===== Data section =====
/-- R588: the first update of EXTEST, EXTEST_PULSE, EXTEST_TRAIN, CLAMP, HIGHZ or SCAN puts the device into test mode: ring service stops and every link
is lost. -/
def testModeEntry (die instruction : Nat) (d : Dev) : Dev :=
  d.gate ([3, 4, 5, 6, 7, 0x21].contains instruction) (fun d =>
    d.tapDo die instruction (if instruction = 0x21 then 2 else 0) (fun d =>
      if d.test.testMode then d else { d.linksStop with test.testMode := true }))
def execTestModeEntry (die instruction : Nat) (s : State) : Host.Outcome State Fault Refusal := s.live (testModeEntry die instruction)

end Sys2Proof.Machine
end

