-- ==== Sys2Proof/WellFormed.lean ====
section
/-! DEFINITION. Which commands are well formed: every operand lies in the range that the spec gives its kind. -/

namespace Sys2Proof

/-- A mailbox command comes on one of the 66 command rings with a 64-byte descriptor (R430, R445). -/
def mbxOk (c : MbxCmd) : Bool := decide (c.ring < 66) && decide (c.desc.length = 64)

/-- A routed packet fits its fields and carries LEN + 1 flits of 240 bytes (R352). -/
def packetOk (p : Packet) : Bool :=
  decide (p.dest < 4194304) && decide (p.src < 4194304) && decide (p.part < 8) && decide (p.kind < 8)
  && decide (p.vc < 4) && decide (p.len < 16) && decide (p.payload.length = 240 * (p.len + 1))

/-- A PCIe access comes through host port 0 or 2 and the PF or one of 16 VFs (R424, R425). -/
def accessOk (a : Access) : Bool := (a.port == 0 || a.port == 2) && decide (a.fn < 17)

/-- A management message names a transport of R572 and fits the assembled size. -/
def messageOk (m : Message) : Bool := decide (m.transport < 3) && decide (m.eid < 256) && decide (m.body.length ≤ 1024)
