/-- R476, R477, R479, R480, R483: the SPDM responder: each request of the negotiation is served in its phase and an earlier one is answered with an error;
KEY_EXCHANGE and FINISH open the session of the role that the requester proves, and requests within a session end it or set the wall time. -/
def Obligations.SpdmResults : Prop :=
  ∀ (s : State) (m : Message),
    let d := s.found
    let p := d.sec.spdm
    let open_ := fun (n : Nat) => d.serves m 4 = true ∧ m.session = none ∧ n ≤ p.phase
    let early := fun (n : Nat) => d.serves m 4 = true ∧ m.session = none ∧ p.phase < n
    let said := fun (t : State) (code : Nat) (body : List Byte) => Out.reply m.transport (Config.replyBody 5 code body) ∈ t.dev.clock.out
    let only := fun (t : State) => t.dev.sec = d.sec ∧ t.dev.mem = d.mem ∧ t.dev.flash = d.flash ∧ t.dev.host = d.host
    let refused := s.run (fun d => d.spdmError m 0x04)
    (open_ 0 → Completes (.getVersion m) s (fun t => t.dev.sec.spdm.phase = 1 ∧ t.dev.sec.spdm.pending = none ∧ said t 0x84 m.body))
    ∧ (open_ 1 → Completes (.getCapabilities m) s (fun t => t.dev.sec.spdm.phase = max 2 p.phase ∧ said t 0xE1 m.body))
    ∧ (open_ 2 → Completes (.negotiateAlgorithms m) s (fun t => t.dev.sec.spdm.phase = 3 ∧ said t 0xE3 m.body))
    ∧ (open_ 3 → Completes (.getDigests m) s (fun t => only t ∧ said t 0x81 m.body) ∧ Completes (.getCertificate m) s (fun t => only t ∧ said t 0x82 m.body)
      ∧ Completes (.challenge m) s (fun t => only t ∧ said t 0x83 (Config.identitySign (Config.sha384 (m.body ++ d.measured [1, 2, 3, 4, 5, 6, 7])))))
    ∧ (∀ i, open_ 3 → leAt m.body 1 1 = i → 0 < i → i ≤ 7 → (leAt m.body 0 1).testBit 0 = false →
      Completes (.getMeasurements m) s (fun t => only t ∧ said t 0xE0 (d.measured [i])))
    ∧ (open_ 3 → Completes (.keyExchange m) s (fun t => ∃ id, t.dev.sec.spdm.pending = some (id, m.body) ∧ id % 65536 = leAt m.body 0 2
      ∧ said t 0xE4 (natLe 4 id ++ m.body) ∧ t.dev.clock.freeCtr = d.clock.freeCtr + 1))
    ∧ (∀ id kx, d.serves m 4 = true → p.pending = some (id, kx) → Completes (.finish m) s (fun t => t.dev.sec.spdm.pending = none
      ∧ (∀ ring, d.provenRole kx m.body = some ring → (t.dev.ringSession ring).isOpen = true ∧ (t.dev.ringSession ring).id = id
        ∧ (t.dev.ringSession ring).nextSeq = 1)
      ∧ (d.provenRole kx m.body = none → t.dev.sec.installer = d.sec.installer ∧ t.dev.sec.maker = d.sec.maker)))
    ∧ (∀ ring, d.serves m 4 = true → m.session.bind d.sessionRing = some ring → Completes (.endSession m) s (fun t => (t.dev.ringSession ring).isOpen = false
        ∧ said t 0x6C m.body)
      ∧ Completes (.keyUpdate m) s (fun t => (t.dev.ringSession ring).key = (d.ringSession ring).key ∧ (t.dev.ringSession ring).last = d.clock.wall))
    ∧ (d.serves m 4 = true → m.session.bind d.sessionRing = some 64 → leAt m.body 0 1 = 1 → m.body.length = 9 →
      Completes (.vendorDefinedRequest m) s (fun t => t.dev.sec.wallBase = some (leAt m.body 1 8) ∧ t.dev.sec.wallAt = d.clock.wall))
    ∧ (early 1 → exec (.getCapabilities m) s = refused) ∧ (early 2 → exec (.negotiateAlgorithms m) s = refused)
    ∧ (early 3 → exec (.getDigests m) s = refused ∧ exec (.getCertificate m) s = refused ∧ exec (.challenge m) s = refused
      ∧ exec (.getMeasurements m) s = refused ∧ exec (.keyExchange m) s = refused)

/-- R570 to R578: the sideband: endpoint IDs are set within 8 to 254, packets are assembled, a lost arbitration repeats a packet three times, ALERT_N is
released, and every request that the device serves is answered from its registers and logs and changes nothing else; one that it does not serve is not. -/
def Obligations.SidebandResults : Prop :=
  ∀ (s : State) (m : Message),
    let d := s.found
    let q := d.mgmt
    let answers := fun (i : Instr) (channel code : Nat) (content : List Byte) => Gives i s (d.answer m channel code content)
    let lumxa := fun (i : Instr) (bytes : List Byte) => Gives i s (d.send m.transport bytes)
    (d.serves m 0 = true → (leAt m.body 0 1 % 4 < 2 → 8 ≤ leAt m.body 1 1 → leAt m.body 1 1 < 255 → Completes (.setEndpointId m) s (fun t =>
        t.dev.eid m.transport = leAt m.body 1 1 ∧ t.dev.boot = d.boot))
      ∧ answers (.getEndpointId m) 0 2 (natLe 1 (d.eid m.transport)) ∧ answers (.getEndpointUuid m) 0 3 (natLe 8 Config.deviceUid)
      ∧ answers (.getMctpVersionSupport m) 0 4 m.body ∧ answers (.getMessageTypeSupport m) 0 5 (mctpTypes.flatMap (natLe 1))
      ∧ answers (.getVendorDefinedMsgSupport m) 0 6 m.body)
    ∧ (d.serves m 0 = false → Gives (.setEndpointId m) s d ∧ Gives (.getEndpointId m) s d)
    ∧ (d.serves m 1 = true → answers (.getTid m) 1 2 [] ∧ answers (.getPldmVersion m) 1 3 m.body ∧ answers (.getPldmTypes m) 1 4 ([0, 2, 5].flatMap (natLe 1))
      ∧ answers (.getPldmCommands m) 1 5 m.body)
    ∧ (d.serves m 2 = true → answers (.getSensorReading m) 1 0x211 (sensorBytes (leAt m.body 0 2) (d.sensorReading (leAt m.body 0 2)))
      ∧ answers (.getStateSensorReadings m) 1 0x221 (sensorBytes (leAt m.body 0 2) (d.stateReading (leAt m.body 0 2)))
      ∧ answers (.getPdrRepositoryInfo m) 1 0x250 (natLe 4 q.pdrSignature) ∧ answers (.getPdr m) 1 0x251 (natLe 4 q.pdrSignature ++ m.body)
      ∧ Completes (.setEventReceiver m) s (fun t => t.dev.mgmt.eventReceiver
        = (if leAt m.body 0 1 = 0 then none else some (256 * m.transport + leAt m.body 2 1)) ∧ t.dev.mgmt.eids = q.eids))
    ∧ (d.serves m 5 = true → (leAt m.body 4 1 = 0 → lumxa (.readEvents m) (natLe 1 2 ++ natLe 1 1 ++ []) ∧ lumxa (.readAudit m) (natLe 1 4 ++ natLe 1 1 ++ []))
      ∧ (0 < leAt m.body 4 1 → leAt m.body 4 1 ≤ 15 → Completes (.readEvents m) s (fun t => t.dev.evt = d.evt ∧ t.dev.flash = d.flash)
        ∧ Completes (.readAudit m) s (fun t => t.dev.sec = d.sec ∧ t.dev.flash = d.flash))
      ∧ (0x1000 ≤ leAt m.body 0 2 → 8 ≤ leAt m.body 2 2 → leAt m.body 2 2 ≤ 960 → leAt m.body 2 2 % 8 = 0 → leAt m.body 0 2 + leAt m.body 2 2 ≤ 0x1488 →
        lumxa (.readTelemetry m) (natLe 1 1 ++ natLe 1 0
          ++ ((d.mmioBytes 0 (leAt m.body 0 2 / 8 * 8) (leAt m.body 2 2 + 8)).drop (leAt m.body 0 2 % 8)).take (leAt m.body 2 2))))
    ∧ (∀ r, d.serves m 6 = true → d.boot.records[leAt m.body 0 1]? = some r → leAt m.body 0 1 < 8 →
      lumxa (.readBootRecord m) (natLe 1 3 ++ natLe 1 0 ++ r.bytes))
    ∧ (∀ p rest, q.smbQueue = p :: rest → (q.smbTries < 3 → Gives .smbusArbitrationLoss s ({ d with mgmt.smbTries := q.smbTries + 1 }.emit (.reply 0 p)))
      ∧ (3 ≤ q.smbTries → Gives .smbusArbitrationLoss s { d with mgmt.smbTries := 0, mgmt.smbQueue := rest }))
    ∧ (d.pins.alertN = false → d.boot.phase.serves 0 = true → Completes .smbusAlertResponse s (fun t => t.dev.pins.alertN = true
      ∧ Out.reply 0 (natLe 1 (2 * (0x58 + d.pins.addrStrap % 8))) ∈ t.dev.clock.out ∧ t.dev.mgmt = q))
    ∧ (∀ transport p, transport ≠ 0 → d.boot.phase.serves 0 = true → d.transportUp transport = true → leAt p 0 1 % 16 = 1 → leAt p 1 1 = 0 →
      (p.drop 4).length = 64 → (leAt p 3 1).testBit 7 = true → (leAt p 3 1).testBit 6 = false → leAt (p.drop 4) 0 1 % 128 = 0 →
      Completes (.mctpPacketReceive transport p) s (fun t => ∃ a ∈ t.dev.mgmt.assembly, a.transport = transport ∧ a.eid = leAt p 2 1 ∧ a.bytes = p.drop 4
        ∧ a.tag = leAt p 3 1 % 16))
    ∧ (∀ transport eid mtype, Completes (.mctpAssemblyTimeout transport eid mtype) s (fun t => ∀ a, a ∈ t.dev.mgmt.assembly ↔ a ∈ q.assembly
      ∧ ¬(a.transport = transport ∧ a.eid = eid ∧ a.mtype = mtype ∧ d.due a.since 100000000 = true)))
=====
* _Task statement_
Given the records above, restate word for word only the lines starting at the one with "(open_ 0 → Completes" and ending at the one with "t => t.dev.sec.spdm.pending = none".

* _Task response_
    (open_ 0 → Completes (.getVersion m) s (fun t => t.dev.sec.spdm.phase = 1 ∧ t.dev.sec.spdm.pending = none ∧ said t 0x84 m.body))
    ∧ (open_ 1 → Completes (.getCapabilities m) s (fun t => t.dev.sec.spdm.phase = max 2 p.phase ∧ said t 0xE1 m.body))
    ∧ (open_ 2 → Completes (.negotiateAlgorithms m) s (fun t => t.dev.sec.spdm.phase = 3 ∧ said t 0xE3 m.body))
    ∧ (open_ 3 → Completes (.getDigests m) s (fun t => only t ∧ said t 0x81 m.body) ∧ Completes (.getCertificate m) s (fun t => only t ∧ said t 0x82 m.body)
      ∧ Completes (.challenge m) s (fun t => only t ∧ said t 0x83 (Config.identitySign (Config.sha384 (m.body ++ d.measured [1, 2, 3, 4, 5, 6, 7])))))
    ∧ (∀ i, open_ 3 → leAt m.body 1 1 = i → 0 < i → i ≤ 7 → (leAt m.body 0 1).testBit 0 = false →
      Completes (.getMeasurements m) s (fun t => only t ∧ said t 0xE0 (d.measured [i])))
    ∧ (open_ 3 → Completes (.keyExchange m) s (fun t => ∃ id, t.dev.sec.spdm.pending = some (id, m.body) ∧ id % 65536 = leAt m.body 0 2
      ∧ said t 0xE4 (natLe 4 id ++ m.body) ∧ t.dev.clock.freeCtr = d.clock.freeCtr + 1))
    ∧ (∀ id kx, d.serves m 4 = true → p.pending = some (id, kx) → Completes (.finish m) s (fun t => t.dev.sec.spdm.pending = none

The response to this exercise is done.